Por que muitos evitam o cartão?
Mesmo com tantos atrativos, há consumidores que preferem manter distância. Entre os entrevistados, 27% dizem pagar à vista para ganhar descontos, 25% preferem à vista mesmo sem desconto, 19% evitam por causa das altas taxas e 18% admitem que perdem o controle e compram por impulso ao usar o cartão.
Bancos digitais ganham espaço
A maioria dos entrevistados (82%) possui ao menos um cartão de crédito, com uma média de dois cartões por pessoa. Entre os emissores, os bancos digitais lideram com 71%, seguidos por bancos tradicionais (57%).
Entre as vantagens percebidas nos bancos digitais estão: facilidade de contratação online (50%), aprovação mais rápida (43%) e menor custo com taxas e anuidades (36%).
Ter mais de um cartão também é uma estratégia comum para aumentar o limite disponível (44%), evitar anuidade (42%) e conseguir melhores datas de vencimento (34%).
A inadimplência preocupa

O descontrole reflete nas faturas atrasadas: 13% dos entrevistados tinham pelo menos uma fatura vencida no momento da pesquisa. Além disso, 28% admitiram já ter tido o nome negativado por não pagar a fatura em dia no último ano.
Quando se trata de pagamento, 55% dizem nunca ter pago apenas o mínimo, mas 14% recorrem a essa prática quando necessário.
Empréstimos: solução ou mais dívida?
Muitos recorrem a empréstimos para cobrir dívidas do próprio cartão.
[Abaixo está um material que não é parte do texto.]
theorem State.fenceRelease_canonical (s : State) (x1) (h : s.mem.wf = true) :
    (State.fenceRelease s x1).mem.wf = true := by
  unfold State.fenceRelease
  repeat first | with_reducible assumption | (with_reducible intro _) | (with_reducible apply State.setCarry_canonical)
               | dsimp only | split

theorem State.takeCopy_canonical (s : State) (x1) (x2) (h : s.mem.wf = true) :
    (State.takeCopy s x1 x2).mem.wf = true := by
  unfold State.takeCopy
  repeat first | with_reducible assumption | (with_reducible intro _) | (with_reducible apply State.putLlc_canonical)
               | (with_reducible apply State.recallFar_canonical) | (with_reducible apply State.modDir_canonical)
               | dsimp only | split

theorem State.noteLoad_canonical (s : State) (x1) (x2) (x3) (h : s.mem.wf = true) :
    (State.noteLoad s x1 x2 x3).mem.wf = true := by
  unfold State.noteLoad
  repeat first | with_reducible assumption | (with_reducible intro _) | (with_reducible apply State.recallFar_canonical)
               | (with_reducible apply State.writeBack_canonical) | (with_reducible apply State.loadKept_canonical)
               | (with_reducible apply State.takeCopy_canonical) | (with_reducible apply foldl_canonical) | dsimp only
               | split

theorem State.noteRead_canonical (s : State) (x1) (x2) (x3) (h : s.mem.wf = true) :
    (State.noteRead s x1 x2 x3).mem.wf = true := by
  unfold State.noteRead
  repeat first | with_reducible assumption | (with_reducible intro _) | (with_reducible apply State.setCarry_canonical)
               | dsimp only | split

theorem State.putFenced_canonical (s : State) (x1) (x2) (x3) (x4) (h : s.mem.wf = true) :
    (State.putFenced s x1 x2 x3 x4).mem.wf = true := by
  unfold State.putFenced
  repeat first | with_reducible assumption | (with_reducible intro _) | (with_reducible apply State.putSync_canonical)
               | (with_reducible apply foldl_canonical) | dsimp only

theorem State.noteWrite_canonical (s : State) (x1) (x2) (x3) (h : s.mem.wf = true) :
    (State.noteWrite s x1 x2 x3).mem.wf = true := by
  unfold State.noteWrite
  repeat first | with_reducible assumption | (with_reducible intro _) | (with_reducible apply State.putFenced_canonical)
               | dsimp only | split

theorem State.performAt_canonical (s : State) (x1) (x2) (h : s.mem.wf = true) :
    (State.performAt s x1 x2).mem.wf = true := by
  unfold State.performAt
  repeat first | with_reducible assumption | (with_reducible intro _)
               | (with_reducible apply State.performAll_canonical) | dsimp only

theorem State.performOf_canonical (s : State) (x1) (h : s.mem.wf = true) : (State.performOf s x1).mem.wf = true := by
  unfold State.performOf
  repeat first | with_reducible assumption | (with_reducible intro _)
               | (with_reducible apply State.performAll_canonical) | dsimp only

theorem State.quiet_canonical (s : State) (h : s.mem.wf = true) : (State.quiet s).mem.wf = true := by
  unfold State.quiet
  repeat first | with_reducible assumption | (with_reducible intro _)
               | (with_reducible apply State.performAll_canonical) | dsimp only

theorem State.releaseWord_canonical (s : State) (x1) (x2) (x3) (h : s.mem.wf = true) :
    (State.releaseWord s x1 x2 x3).mem.wf = true := by
  unfold State.releaseWord
  repeat first | with_reducible assumption | (with_reducible intro _) | (with_reducible apply State.putFenced_canonical)
               | (with_reducible apply State.putSync_canonical) | dsimp only

theorem State.toCore_canonical (s : State) (h : s.mem.wf = true) : (State.toCore s).mem.wf = true := by
  unfold State.toCore
  repeat first | with_reducible assumption | (with_reducible intro _) | dsimp only | split

theorem State.addEarly_canonical (s : State) (x1) (h : s.mem.wf = true) : (State.addEarly s x1).mem.wf = true := by
  unfold State.addEarly
  repeat first | with_reducible assumption | (with_reducible intro _) | dsimp only | split

theorem State.clearWay_canonical (s : State) (x1) (x2) (x3) (x4) (h : s.mem.wf = true) :
    (State.clearWay s x1 x2 x3 x4).mem.wf = true := by
  unfold State.clearWay
  repeat first | with_reducible assumption | (with_reducible intro _) | (with_reducible apply State.evict_canonical)
               | dsimp only | split
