theorem execScoShield_canonical (x0) (s : State) (h : s.mem.wf = true) : goesOn (execScoShield x0 s) := by
  unfold execScoShield
  repeat first | with_reducible assumption | (with_reducible intro _) | (with_reducible apply Form.run_canonical)
               | (with_reducible apply State.withTable_canonical) | (with_reducible apply misuse_canonical)
               | (with_reducible apply State.modCur_canonical) | (with_reducible apply resCanonical_done) | dsimp only
               | split

theorem execScoSpawn_canonical (x0) (x1) (x2) (x3) (s : State) (h : s.mem.wf = true) :
    goesOn (execScoSpawn x0 x1 x2 x3 s) := by
  unfold execScoSpawn
  repeat first | with_reducible assumption | (with_reducible intro _) | (with_reducible apply Form.run_canonical)
               | (with_reducible apply State.withSubtree_canonical) | (with_reducible apply State.recordPlace_canonical)
               | (with_reducible apply State.setX_canonical) | (with_reducible apply State.released_canonical)
               | (with_reducible apply State.spawn_canonical) | (with_reducible apply resCanonical_done)
               | (with_reducible apply resCanonical_stop) | (with_reducible apply resCanonical_stall) | dsimp only
               | split | (refine fst_of (by assumption) ?_)

theorem execScoSucceed_canonical (x0) (x1) (x2) (s : State) (h : s.mem.wf = true) :
    goesOn (execScoSucceed x0 x1 x2 s) := by
  unfold execScoSucceed
  repeat first | with_reducible assumption | (with_reducible intro _) | (with_reducible apply Form.run_canonical)
               | (with_reducible apply State.withScope_canonical) | (with_reducible apply State.released_canonical)
               | (with_reducible apply State.setX_canonical) | (with_reducible apply misuse_canonical)
               | (with_reducible apply State.modCur_canonical) | (with_reducible apply State.broadcast_canonical)
               | (with_reducible apply State.pinScope_canonical) | (with_reducible apply resCanonical_done) | dsimp only
               | split

theorem execScoUnshield_canonical (x0) (s : State) (h : s.mem.wf = true) : goesOn (execScoUnshield x0 s) := by
  unfold execScoUnshield
  repeat first | with_reducible assumption | (with_reducible intro _) | (with_reducible apply Form.run_canonical)
               | (with_reducible apply State.withTable_canonical) | (with_reducible apply misuse_canonical)
               | (with_reducible apply State.modCur_canonical) | (with_reducible apply State.quiet_canonical)
               | (with_reducible apply State.actOnCancel_canonical) | (with_reducible apply Form.finish_canonical)
               | (with_reducible apply State.endDropped_canonical) | (with_reducible apply resCanonical_done)
               | (with_reducible apply resCanonical_stall) | (with_reducible apply resCanonical_away) | dsimp only
               | split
Nos últimos 12 meses, 23% contrataram empréstimo pessoal e 14% consignado. Entre as principais finalidades para os empréstimos estão:
- Pagar outras dívidas (25%)
- Contas do dia a dia (18%)
- Gastos médicos (15%)
- Reforma da casa (15%)
Apesar do aumento na procura por crédito, 76% afirmam estar em dia com as parcelas, mas 16% já enfrentam atrasos, com média de quatro prestações vencidas.
Cheque especial ainda é utilizado
Outro recurso que muitos usam é o cheque especial: 17% disseram ter utilizado nos últimos 12 meses, sendo que 31% o fizeram mensalmente. A maioria (76%) recebeu a oferta do cheque especial sem ter solicitado.
Os principais motivos para recorrer ao cheque especial são contas a vencer (30%), emergências médicas (27%), compras por impulso (21%) e compras básicas para a casa (19%).
O desafio da educação financeira
A pesquisa evidencia que falta planejamento financeiro e conhecimento sobre os custos do crédito para boa parte dos brasileiros. O hábito de não acompanhar os gastos e a facilidade em aceitar ofertas de crédito sem avaliar tarifas criam um cenário propício ao endividamento.
Mais do que nunca, é necessário promover educação financeira para que os consumidores consigam equilibrar o uso do cartão com sua capacidade real de pagamento, evitando juros abusivos e a inadimplência.